Cell Lines in Metabolic Disease and Nutrition Research

Metabolic diseases such as diabetes, obesity, non-alcoholic fatty liver disease, and dyslipidaemias are major health challenges worldwide. Research into these conditions requires robust models that replicate aspects of human physiology, enabling the study of nutrient processing, energy metabolism, and drug effects. Immortalised cell lines provide a reproducible and ethical solution, bridging gaps between primary tissue experiments and clinical trials.

By mimicking organ-specific metabolic processes, cell lines have become central to exploring how nutrients and drugs are absorbed, stored, and utilised. This article examines ten of the most widely used lines in the context of metabolism and nutrition.

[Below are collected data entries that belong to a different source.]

/-- The bytes of a region (R234). -/
def Group.accBytes (g : Group) (r0 nr c0 nc : Nat) (csum : Bool) : List Byte :=
  ((List.range nr).flatMap fun i => g.accRow (r0 + i) c0 nc) ++
    if csum then
      ((List.range nc).flatMap fun j => leBytes 8 ((aget (g.mc ((c0 + j) / 256)).colsum ((c0 + j) % 256)).getD 0).toNat)
        ++ zeros (csumBytes nc - 8 * nc)
    else []

/-- The checks of `accrs` on a row record. -/
def accRowOk (nc : Nat) (b : List Byte) : Bool :=
  numAt b 16 2 < 4 && numAt b 18 6 == 0 && numAt b (32 + 12 * nc) ((nc + 7) / 8) < 2 ^ nc
    && allZero (b.drop (32 + 12 * nc + (nc + 7) / 8))

/-- Restore a region from its bytes; nothing when a check fails. -/
def Group.accRestore (g : Group) (r0 nr c0 nc : Nat) (csum : Bool) (bs : List Byte) : Option Group :=
  let rows := (List.range nr).map fun i => (bs.drop (i * accStride nc)).take (accStride nc)
  let cs := bs.drop (nr * accStride nc)
  if !rows.all (accRowOk nc) || (csum && !allZero (cs.drop (8 * nc))) then none
  else
    let g1 := (mapFrom 0 (fun i b => (i, b)) rows).foldl (fun (h : Group) (p : Nat × List Byte) =>
      h.modRow (r0 + p.1) fun st => { loadRecord st p.2 with rowsum := BitVec.ofNat 64 (numAt p.2 24 8) }) g
    let g2 := g1.mapRegion r0 nr c0 nc fun i j _ =>
      let b := rows.getD i []
      { v := BitVec.ofNat 96 (numAt b (32 + 12 * j) 12), sp := bitsN (numAt b (32 + 12 * nc + j / 8) 1) (j % 8) 1 == 1 }
    some (if csum then
      (List.range nc).foldl (fun (h : Group) j => h.modCore ((c0 + j) / 256) fun m =>
        { m with colsum := aset m.colsum ((c0 + j) % 256) (BitVec.ofNat 64 (numAt cs (8 * j) 8)) }) g2
    else g2)

/-- What a transfer of accumulators touches (R234). -/
def accFoot (f : Fields) : Foot :=
  { regionFoot f true with rsum := [(rowN f, rowN f + nrN f)], csum := if mdB f 0 then [(colN f, colN f + ncN f)] else [] }

/-- What both transfers meet first: a quad group's own resident warp, and a region within its columns. -/
def Env.accGate (e : Env) (s : State) (k : Group → State) : State :=
  e.once s <| e.gate s <|
    match s.group? e.w with
    | none => e.badSection s PERM
    | some g =>
      if !g.isQuad || e.w.away.isSome then e.badSection s PERM
      else if 256 * g.width < colN e.f + ncN e.f then e.badSection s TILE
      else k g

def execAccsv (f : Fields) (s : State) : Out :=
  issued (.accsv f) f s fun e s =>
    e.accGate s fun g =>
      if g.mops.any fun m => m.foot.shares (accFoot f) then e.holds s .interlock
      else e.saveOut s (e.uniSrc s f.a) (g.accBytes (rowN f) (nrN f) (colN f) (ncN f) (mdB f 0))

def execAccrs (f : Fields) (s : State) : Out :=
  issued (.accrs f) f s fun e s =>
    e.accGate s fun g =>
      if e.w.busy f.d.toNat then e.holds s .counter
      else
        let n := nrN f * accStride (ncN f) + (if mdB f 0 then csumBytes (ncN f) else 0)
        e.saveIn s (e.uniSrc s f.a) n fun bs s =>
          match g.accRestore (rowN f) (nrN f) (colN f) (ncN f) (mdB f 0) bs with
          | none => e.badSection s FMT
          | some g => e.uniFly (s.setGroup e.w.gid g) f.d.toNat (BitVec.ofNat 64 n)

/-! ### Tile records (R235) -/

def Tile.record (t : Tile) : List Byte :=
  leBytes 4 (256 * t.base.toNat) ++ leBytes 1 t.rows.toNat ++ leBytes 1 t.pitch.toNat ++ leBytes 1 t.rowb.toNat
    ++ leBytes 1 t.fmt.toNat ++ leBytes 1 (t.swz.toNat + 8 * t.core.toNat + 32 * t.scl.toNat + 128 * t.defd.toNat)
    ++ leBytes 1 t.sct.toNat ++ leBytes 1 (t.state.toNat + 4 * t.psn.toNat) ++ zeros 5
    ++ leBytes 32 t.nanRow.toNat ++ leBytes 32 t.infRow.toNat ++ leBytes 32 t.nanCol.toNat ++ leBytes 32 t.infCol.toNat

/-- The tile of a record. -/
def parseTile (b : List Byte) : Tile :=
  let flags := numAt b 8 1
  if flags < 128 then Tile.void
  else
    { defd := true, state := BitVec.ofNat 2 (numAt b 10 1), psn := bitsN (numAt b 10 1) 2 1 == 1,
      scl := bitsN flags 5 1 == 1, sct := BitVec.ofNat 6 (numAt b 9 1), swz := BitVec.ofNat 3 flags,
      fmt := BitVec.ofNat 5 (numAt b 7 1), core := BitVec.ofNat 2 (flags / 8), rowb := BitVec.ofNat 8 (numAt b 6 1),
      pitch := BitVec.ofNat 8 (numAt b 5 1), rows := BitVec.ofNat 8 (numAt b 4 1), base := BitVec.ofNat 12 (numAt b 0 4 / 256),
      nanRow := BitVec.ofNat 256 (numAt b 16 32), infRow := BitVec.ofNat 256 (numAt b 48 32),
      nanCol := BitVec.ofNat 256 (numAt b 80 32), infCol := BitVec.ofNat 256 (numAt b 112 32) }

/-- The checks of `trs` on the record for tile `n`, in order (R235); `fits` decides the extent. -/
def tileRecFault (fits : Nat → Nat → Nat → Nat → Nat → Bool) (n : Nat) (b : List Byte) : Option Nat :=
  let rows := numAt b 4 1 + 1
  let fmt := bitsN (numAt b 7 1) 0 5
  let flags := numAt b 8 1
  let base := numAt b 0 4
  let past (off : Nat) : Bool := 2 ^ rows ≤ numAt b off 32
  if numAt b 11 5 != 0 || 32 ≤ numAt b 7 1 || bitsN flags 6 1 == 1 || 64 ≤ numAt b 9 1 || 8 ≤ numAt b 10 1
      || past 16 || past 48 then some FMT
  else if flags < 128 then none
  else if !fmtCodeOk fmt || numAt b 10 1 % 4 == 3 then some FMT
  else if fmt == 0x0B || numAt b 5 1 < numAt b 6 1 || (bitsN flags 5 1 == 1 && numAt b 9 1 == n) then some ILLOP
  else if base % 256 != 0 then some ALIGN
  else if fits (bitsN flags 3 2) base rows (32 * (numAt b 5 1 + 1)) (32 * (numAt b 6 1 + 1)) then none
  else some PERM

/-- Tile numbers of a transfer. -/
def tileRange (f : Fields) : List Nat := (List.range (mdN f 0 6 + 1)).map fun i => f.e.toNat + i

/-- The checks on naming the tiles of a transfer (R169, R217, R235). -/
def Env.tilesFault (e : Env) (s : State) : Option Nat := (tileRange e.f).findSome? fun n => e.tileFault s n false

def execTsv (f : Fields) (s : State) : Out :=
  issued (.tsv f) f s fun e s => e.once s <| e.gate s <|
    match e.tilesFault s with
    | some c => e.badSection s c
    | none =>
      let busy (n : Nat) : Bool :=
        let t := s.tile e.w.gid n
        t.state == 3 || (t.state == 1 && s.copyInto e.w.gid n)
      if (tileRange f).any busy then e.holds s .tile
      else e.saveOut s (e.vaA s) ((tileRange f).flatMap fun n => (s.tile e.w.gid n).record)

def execTrs (f : Fields) (s : State) : Out :=
  issued (.trs f) f s fun e s => e.once s <| e.gate s <|
    match e.tilesFault s with
    | some c => e.badSection s c
    | none =>
      e.asking s ((tileRange f).map fun n => (n, 0)) <|
      if e.w.busy f.d.toNat then e.holds s .counter
      else
        let len := 144 * (mdN f 0 6 + 1)
        e.saveIn s (e.vaA s) len fun bs s =>
          let recs := (mapFrom 0 (fun i n => (n, (bs.drop (144 * i)).take 144)) (tileRange f))
          match recs.findSome? fun r => tileRecFault (s.tileFits e.w) r.1 r.2 with
          | some c => e.badSection s c
          | none =>
            let s := recs.foldl (fun (s : State) r => s.modTile e.w.gid r.1 fun _ => parseTile r.2) s
            e.uniFly s f.d.toNat (BitVec.ofNat 64 len)

end Sys2Proof.Machine
end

HeLa Cells and Cellular Energy Metabolism

Though primarily associated with cancer biology, HeLa cells have also contributed extensively to our understanding of basic cellular metabolism. Their high proliferation rate and metabolic reprogramming make them a classic model for studying the “Warburg effect”, where tumour cells preferentially utilise glycolysis over oxidative phosphorylation, even in the presence of oxygen.

In nutritional research, HeLa cells have been used to:

  • Examine glucose uptake pathways, clarifying how cancer cells adapt to nutrient availability.
  • Study mitochondrial function, particularly under stress conditions such as hypoxia.
  • Investigate nutrient–gene interactions, including how vitamins and minerals influence chromosomal stability.

By highlighting metabolic flexibility, HeLa cells have provided insights into how tumours manipulate nutrient pathways, with broader implications for understanding systemic metabolic disorders.

HEK293 and Genetic Regulation of Metabolism

HEK293 cells, derived from embryonic kidney tissue, are widely used for metabolic studies requiring genetic manipulation. Their high transfection efficiency allows researchers to express or silence genes involved in nutrient transport and metabolic signalling.

Applications include:

  • Transporter studies, such as sodium-glucose linked transporters or amino acid carriers.
  • Hormone receptor signalling, including insulin and leptin pathways.
  • Gene editing models, where metabolic regulators can be manipulated using CRISPR-Cas9.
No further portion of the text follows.